You should not use sustained-release niacin. If you use pure crystalline niacin, start with a dose of 100 mg three times a day and carefully increase the dosage over a period of 4 to 6 weeks to the full therapeutic dose of 1.5 grams to 3 grams daily in divided dosage. If you are using inositol hexaniacinate, begin with 500 mg 3 times daily for 2 weeks and then increase to 1000 mg. It is best to take either crystalline niacin or inositol hexaniacinate with meals.
The side effects of niacin are well known. The most common and bothersome side effect is the skin flushing that typically occurs 20 to 30 minutes after taking the niacin. Other occasional side effects of niacin include gastric irritation, nausea, and liver damage. In an attempt to combat the acute reaction of skin flushing, several manufacturers began marketing "sustained-release","timed-released", or "slow-released" niacin products. Although these forms of niacin reduce skin flushing, they are actually more toxic to the liver. A recent study published in the Journal of the American Medical Association (JAMA) strongly recommended that sustained-released niacin be restricted from use because of the high percentage (78 percent) of patient withdrawal because of side effects; 52 percent of the patients taking the sustained-release niacin developed liver damage, while none of the patients taking immediate-release niacin developed liver damage (ref 42).
Again, inositol hexaniacinate is the safest form of niacin currently available. Both short- and long-term studies show it is virtually free of side effects other than an occasional person experiencing mild gastric upset or mild skin irritation.
Because niacin can impair glucose tolerance, it should probably not be used in diabetics unless they are under close observation. Niacin should not be used in patients with pre-existing liver disease or elevation in liver enzymes, gout, or peptic ulcers.
Regardless of the form on niacin being used, periodic checking (minimum every 3 months ) of cholesterol and liver function tests are indicated when high-dose (i.e., 2 to 6 grams per day) niacin, inositol hexaniacinate, or niacinamide therapy is being used.

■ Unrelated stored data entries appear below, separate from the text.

/-- A cell with the stage port and the MAC array held as `g` says. -/
def Cell.withHeld (g : Nat × Nat → Nat × Nat) (x : Cell) : Cell := { x with anvBusy := g x.anvBusy }

theorem keepsForm_withBuf (i : Nat) (b : AnvBuf) : KeepsForm (Cell.withBuf i b) := fun _ h => { h with bufs := wf_put h.bufs }

theorem keepsForm_withChain (i : Nat) (ch : Chain) : KeepsForm (Cell.withChain i ch) := fun _ h => { h with chains := wf_put h.chains }

theorem keepsForm_withFresh (lo n : Nat) : KeepsForm (Cell.withFresh lo n) := fun _ h => { h with
  ecc := by
    dsimp only [Cell.withFresh]
    exact wf_forget h.ecc }

theorem keepsForm_withHeld (g : Nat × Nat → Nat × Nat) : KeepsForm (Cell.withHeld g) := fun _ h => h.same

section
variable {c : Nat} {x : Cell} {l : List Flight} {z t : State}

namespace CellMade

theorem setBuf (h : CellMade c x l z t) (i : Nat) (b : AnvBuf) : CellMade c (x.withBuf i b) l z (setBuf c i b t) :=
  h.onCell (keepsForm_withBuf i b)

theorem setChain (h : CellMade c x l z t) (i : Nat) (ch : Chain) : CellMade c (x.withChain i ch) l z (setChain c i ch t) :=
  h.onCell (keepsForm_withChain i ch)

theorem anvWrite (h : CellMade c x l z t) (lo n : Nat) : CellMade c (x.withFresh lo n) l z (anvWrite c lo n t) :=
  h.onCell (keepsForm_withFresh lo n)

theorem hold (h : CellMade c x l z t) (g : Nat × Nat → Nat × Nat) :
    CellMade c (x.withHeld g) l z (Machine.onCell c (fun y => { y with anvBusy := g y.anvBusy }) t) := h.onCell (keepsForm_withHeld g)

theorem bufAt (h : CellMade c x l z t) (j : Nat) : bufAt t c j = get (fun _ => AnvBuf.init) x.bufs j := by rw [Machine.bufAt, h.here]

theorem chainAt (h : CellMade c x l z t) (j : Nat) : chainAt t c j = get (fun _ => Chain.init) x.chains j := by rw [Machine.chainAt, h.here]

end CellMade

end

end Sys2Proof.Machine
end

section
/-! PROOFS. STAGE (R161, R164; log 25): the rows of the source, read on the issue tick, fill the operand buffer. -/
namespace Sys2Proof.Machine

section
variable {c : Nat} {w : Slot} {s : State}

/-- The operand buffer that a STAGE fills. -/
def stageBuf (w : Slot) : Nat := 2 * opf w 95 95 + opf w 94 94

/-- Format and scale byte of the tensor of a STAGE. -/
def stageFmt (w : Slot) (s : State) : Nat × Nat := (tensorOf s (opf w 92 77)).getD (0, 127)

/-- The tick on which a STAGE is done. -/
def stageEnd (w : Slot) (s : State) : Nat := now s + stageSpan (stageFmt w s).1

/-- The elements that a STAGE puts into its buffer. -/
def stageElems (c : Nat) (w : Slot) (s : State) : List Nat :=
  let n := rowBytes (stageFmt w s).1
  let rows := (List.range 64).map fun a => 32 * opf w 76 63 + a * pitch (opf w 62 49) n
  let codes := rows.flatMap fun a => rowCodes (stageFmt w s).1 (spGet s c a n)
  if opf w 93 93 = 1 then transposed codes else codes

/-- The buffer of a STAGE, filled. -/
def stagedBuf (c : Nat) (w : Slot) (s : State) : AnvBuf :=
  ⟨true, stageEnd w s, Fmt.ofCode (stageFmt w s).1, (stageFmt w s).2, stageElems c w s⟩

/-- The cell of a STAGE: its buffer is filled, and the stage port is held. -/
def stagedCell (c : Nat) (w : Slot) (s : State) : Cell :=
  (((cellAt s c).withBuf (stageBuf w) (stagedBuf c w s)).withFresh (4096 * stageBuf w) 4096).withHeld fun p => (stageEnd w s, p.2)

/-- What a STAGE puts in flight: its checks where hk is set. -/
def stageFlights (c : Nat) (w : Slot) (s : State) : List Flight :=
  if flagOf w 0 then
    [⟨stageEnd w s, .check 3 c (((List.range 4096).zip (stageElems c w s)).map fun v =>
      (moved (scaled (Fmt.ofCode (stageFmt w s).1) (stageFmt w s).2 v.2) (Fmt.ofCode (stageFmt w s).1) (stageFmt w s).2 v.2).at_
        (.buf c (stageBuf w) v.1))⟩]
  else []

/-- A STAGE whose port and buffer are free fills its buffer. -/
theorem stageAct_made (h : Canon s) (hport : (cellAt s (placePhys s w.place)).anvBusy.1 ≤ now s)
    (hbuf : (bufAt s (placePhys s w.place) (stageBuf w)).busy ≤ now s) :
    CellMade (placePhys s w.place) (stagedCell (placePhys s w.place) w s) (stageFlights (placePhys s w.place) w s) s (stageAct w s) := by
  unfold stageAct
  extract_lets c f i T n p rows u codes e elems u1 u2 u3
  have hfree : ¬ (decide (T < (cellAt s c).anvBusy.1) || decide (T < (bufAt s c i).busy)) = true := by
    rw [Bool.or_eq_true, decide_eq_true_eq, decide_eq_true_eq]
    exact not_or.2 ⟨Nat.not_lt.2 hport, Nat.not_lt.2 hbuf⟩
  rw [if_neg hfree]
  have hread : CellMade c (cellAt s c) [] s u :=
    each_inv _ (fun _ _ _ hu => keptByConvs_cellMade.toKeptByTaints.spRead _ _ _ _ hu) (cellMade_self h c)
  have helems : stageElems c w s = elems := by
    simp only [elems, codes, spGet, hread.here]
    rfl
  rw [stagedCell, stagedBuf, stageFlights, helems]
  exact keptByConvs_cellMade.bumpFld _ _ _ _ ((((hread.setBuf i _).anvWrite _ _).hold fun p => (e, p.2)).launchIf e _)

/-- What a STAGE leaves in its cell. -/
theorem stagedCell_values {t : State} {l : List Flight} (h : Canon s) (ht : CellMade c (stagedCell c w s) l s t) :
    bufAt t c (stageBuf w) = stagedBuf c w s ∧ (∀ j, j ≠ stageBuf w → bufAt t c j = bufAt s c j) ∧ (∀ j, chainAt t c j = chainAt s c j) ∧
    (cellAt t c).anvBusy = (stageEnd w s, (cellAt s c).anvBusy.2) ∧ (cellAt t c).sp = (cellAt s c).sp := by
  have hbufs : wf (fun _ => AnvBuf.init) (cellAt s c).bufs = true := (cellCanon_at h c).bufs
  exact ⟨(ht.bufAt _).trans (get_put hbufs), fun j hj => (ht.bufAt j).trans (get_put_ne hbufs hj), ht.chainAt,
    congrArg Cell.anvBusy ht.here, (congrArg Cell.sp ht.here).trans rfl⟩

end

end Sys2Proof.Machine
end

section
/-! PROOFS. GEMM and GEMMACC (R161, R165 to R168; log 26): the results stand in the output array, what the word uses is held, and a word that
writes its array out has its drain in flight. -/
namespace Sys2Proof.Machine

section
variable {acc : Bool} {c : Nat} {w : Slot} {s : State}

/-- The left operand buffer of a product word. -/
def leftBuf (c : Nat) (w : Slot) (s : State) : AnvBuf := bufAt s c (opf w 95 95)

/-- The right operand buffer of a product word. -/
def rightBuf (c : Nat) (w : Slot) (s : State) : AnvBuf := bufAt s c (2 + opf w 94 94)

/-- The output array of a product word, as it was. -/
def oldChain (c : Nat) (w : Slot) (s : State) : Chain := chainAt s c (opf w 93 93)

/-- Whether a product word runs at the F16 rate (R160). -/
def productWide (c : Nat) (w : Slot) (s : State) : Bool := (leftBuf c w s).fmt == .f16 || (rightBuf c w s).fmt == .f16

DiPalma JR and Thayer WS, Use of niacin as a drug. Annu Rev Nutr, 11, 169-187, 1991.
The Coronary Drug Project Group, Clofibrate and niacin in coronary heart disease. JAMA, 231, 360-381, 1975.
Welsh AL and Ede M, inositol hexanicotinate for improved nicotinic acid therapy. Int Record Med, 174, 9-15, 1961.
El-Enein AMA, et al., The role of nicotinic acid and inositol hexaniacinate as anticholesterolemic and antilipemic agents. Nutr Rep Intl, 28, 899-911, 1983.
McKenney JM, et al., A comparison of the efficacy and toxic effects of sustained- vs. immediate-release niacin in hypercholesterolemic patients. JAMA, 271, 672-677, 1994.